How do i determine what voltage/phase/hp for my Baldor motor found on my Logan Lathe 920?


----------



## Milehimachine (Feb 10, 2016)

I would say its at least 220v as for phase need to know how many wires there can be attached from main power.  open the cover where the plug comes in and take a photo of that, there also might be some model information inside that cover.  Also what year is the lathe.


----------



## CluelessNewB (Feb 10, 2016)

I'm going to guess 3 phase since I see no capacitor.


----------



## CPL_Guimonster (Feb 10, 2016)

Milehimachine said:


> I would say its at least 220v as for phase need to know how many wires there can be attached from main power.  open the cover where the plug comes in and take a photo of that, there also might be some model information inside that cover.  Also what year is the lathe.


1952


----------



## Milehimachine (Feb 10, 2016)

If that is the original motor with this lathe based on logan's history on the size of lathe its probably a 3/4 hp 1725 rpm motor and as clueless stated most likely a 3 phase one as well.


----------



## brino (Feb 10, 2016)

likely 3-phase, just based on the plug
see how many wires are actually connected inside that plug
also, inside the switch cover should be a bunch of pictures that should help narrow down voltage and phase
-brino


----------



## CPL_Guimonster (Feb 10, 2016)

Thank you!


----------



## CPL_Guimonster (Feb 10, 2016)

Milehimachine said:


> If that is the original motor with this lathe based on logan's history on the size of lathe its probably a 3/4 hp 1725 rpm motor and as clueless stated most likely a 3 phase one as well.


I was wondering if it was original.Should I up-grade to a more modern motor?


----------



## John Hasler (Feb 10, 2016)

CPL_Guimonster said:


> I was wondering if it was original.Should I up-grade to a more modern motor?


Not if it works.  Open up the junction box and post pictures.  There may be diagrams there.


----------



## David VanNorman (Feb 10, 2016)

On the third picture down behind the rubber cord  I believe the tag is. In the picture I think I can see the corner of the tag and a rivet.


----------



## CPL_Guimonster (Feb 10, 2016)

David VanNorman said:


> On the third picture down behind the rubber cord  I believe the tag is. In the picture I think I can see the corner of the tag and a rivet.

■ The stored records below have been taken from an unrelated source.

theorem test_wf_type : wfTy .add { wordCtl with ty := .f32 } = false ∧
    (Instr.add { wordCtl with ty := .f32 } ⟨false, .rne, 0, false, 0, 0⟩).wf = false := by decide +kernel

/-- MAD's P slot carries data, so no predicate is allowed (R31). -/
theorem test_wf_predicate : wfPm .mad { wordCtl with pm := .ifTrue } = false ∧
    (Instr.mad { wordCtl with pm := .ifTrue } ⟨false, .rne, 0, false, 0, 0⟩).wf = false := by decide +kernel

theorem test_wf_lsid : wfLsid .add { wordCtl with lsid := 1 } = false ∧
    (Instr.add { wordCtl with lsid := 1 } ⟨false, .rne, 0, false, 0, 0⟩).wf = false := by decide +kernel

/-- SHFL admits no U (R111); LEA's SCALE ends at 4 (R109); BFX's LEN is at least 1 (R104). -/
theorem test_wf_reserved :
    (Instr.shflIdx wordCtl ⟨true, .rne, 0, false, 0, 5⟩).wf = false ∧
    (Instr.lea wordCtl ⟨false, .rne, 0, false, 0, 5⟩).wf = false ∧
    (Instr.bfx wordCtl ⟨false, .rne, 0, false, 0, 0⟩).wf = false ∧
    (Instr.lea wordCtl ⟨false, .rne, 0, false, 0, 4⟩).wf = true := by decide +kernel

/-- ATOMV.add has no index form (R171). -/
theorem test_wf_minor : (Instr.atomvAdd { wordCtl with ty := .n64 } ⟨.team, .normal, .w8, 0, 0⟩).wf = false ∧
    (Instr.atomvAdd { wordCtl with ty := .b128 } ⟨.team, .normal, .w8, 0, 0⟩).wf = true := by decide +kernel

/-! ## Worked examples -/

/-- Example 2.1: the header of SCALE. -/
theorem test_header_scale : parseHeader 0xF0088880000000000005000000000000 [0x00000000000000000000000040100300] =
    .ok ⟨3, 2, 0, false, false, 0, [5], [⟨0, 1, true, 0, .l⟩], [⟨0, 2, 1⟩], none⟩ := by decide +kernel

/-- Section 3.9: the header of TEST. -/
theorem test_header_test : parseHeader 0xF004882000000C000004000008000000 [0x100] =
    .ok ⟨2, 2, 1, false, false, 12, [4, 8], [⟨0, 0, true, 0, .l⟩], [], none⟩ := by decide +kernel

/-- Example 5.2: the header of LGACC. -/
theorem test_header_lgacc : parseHeader 0xF0089900000000000005000000000000 [0x00000000180101400015020130101100] =
    .ok ⟨3, 2, 0, false, false, 0, [5], [⟨0, 8, true, 0, .l⟩, ⟨0, 9, true, 0, .r⟩, ⟨0, 10, true, 0, .p⟩],
      [⟨0, 10, 0⟩, ⟨0, 12, 1⟩], none⟩ := by decide +kernel

/-- A wrong mark, and a target slot 0b11 in a read entry (R40, R41). -/
theorem test_header_bad : parseHeader 0xE0088880000000000005000000000000 [] = .error (.badHeader, 0) ∧
    parseHeader 0xF004882000000C000004000008000000 [0x103] = .error (.reservedBits, 1) := by decide +kernel

/-- Example 4.1. -/
theorem test_idiv : fIdiv .s32 7 0xFFFFFFFE = 0xFFFFFFFD ∧ fIdiv .s32 0xFFFFFFF9 2 = 0xFFFFFFFD ∧
    fIdiv .s32 9 0 = 0xFFFFFFFF ∧ fIdiv .s32 0x80000000 0xFFFFFFFF = 0x80000000 ∧
    fIdiv .n32 0x80000000 0xFFFFFFFF = 0 := by decide +kernel

theorem test_irem : fIrem .s32 7 0xFFFFFFFE = 1 ∧ fIrem .s32 0xFFFFFFF9 2 = 0xFFFFFFFF ∧ fIrem .s32 9 0 = 9 ∧
    fIrem .s32 0x80000000 0xFFFFFFFF = 0 ∧ fIrem .n32 0x80000000 0xFFFFFFFF = 0x80000000 := by decide +kernel

/-- R105: the example selectors. -/
theorem test_prmt : fPrmt 0x0688 0x44332211 0x88776655 = 0x44332211 ∧ fPrmt 0x0FAC 0x44332211 0x88776655 = 0x88776655 ∧
    fPrmt 0x0053 0x44332211 0 = 0x11223344 ∧ fPrmt 0xE000 0x80 0 = 0xFFFFFF80 := by decide +kernel

/-- Example 5.1 (f32 3.0, 0.5, −0.3, 0.05, 100.0). -/
theorem test_lgcvt : fLgcvt .lg6 {} 0x40400000 = (0x06, flNX) ∧ fLgcvt .lg6 {} 0x3F000000 = (0x1C, 0) ∧
    fLgcvt .lg6 {} 0xBE99999A = (0x39, flNX) ∧ fLgcvt .lg6 {} 0x3D4CCCCD = (0x10, flUF ||| flNX) ∧
    fLgcvt .lg6 {} 0x42C80000 = (0x0F, flLSAT ||| flNX) ∧ fLgcvt .lg6 {} 0x7FC00000 = (0x30, 0) ∧
    fLgcvt .lg6 { sexp := 3 } 0x42C80000 = (0x0F, flNX) := by decide +kernel

/-- Section 5.10: LGEXP.lg6 of 0x06 is 0x4035_0500. -/
theorem test_lgexp : (fLgexp .lg6 .rne {} {} 0x06).1 = 0x40350500 := by decide +kernel

/-- R158: an 8-byte store at 0x1003. -/
theorem test_pieces : pieces 0x1003 8 = [(0, 1), (1, 4), (5, 2), (7, 1)] := by decide +kernel

/-- Example 13.1: the boot register after the fourth start. -/
theorem test_bootst : bootst { mode := .halter, stage := 7, starts := 3, reason := 3 } = 0x01033708 := by decide +kernel

end Sys2Proof.Tests
end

Good thinking but got better look.Small electrical box.We see the slotted screws. I gave a ouick wipe with a rag and degreaser. No tag.


----------



## Ulma Doctor (Feb 10, 2016)

something looks funny on the cooling fan of the motor.
i can't really tell from the picture, it may just be a bit of plastic that has become lodged in the fan.
nonetheless i'd take the fan cover off and have a look.
the motor appears to be a 3 phase motor because of the cable size and external cooling fan & frame without a capacitor
the motor tag may be on the opposing side of the motor


----------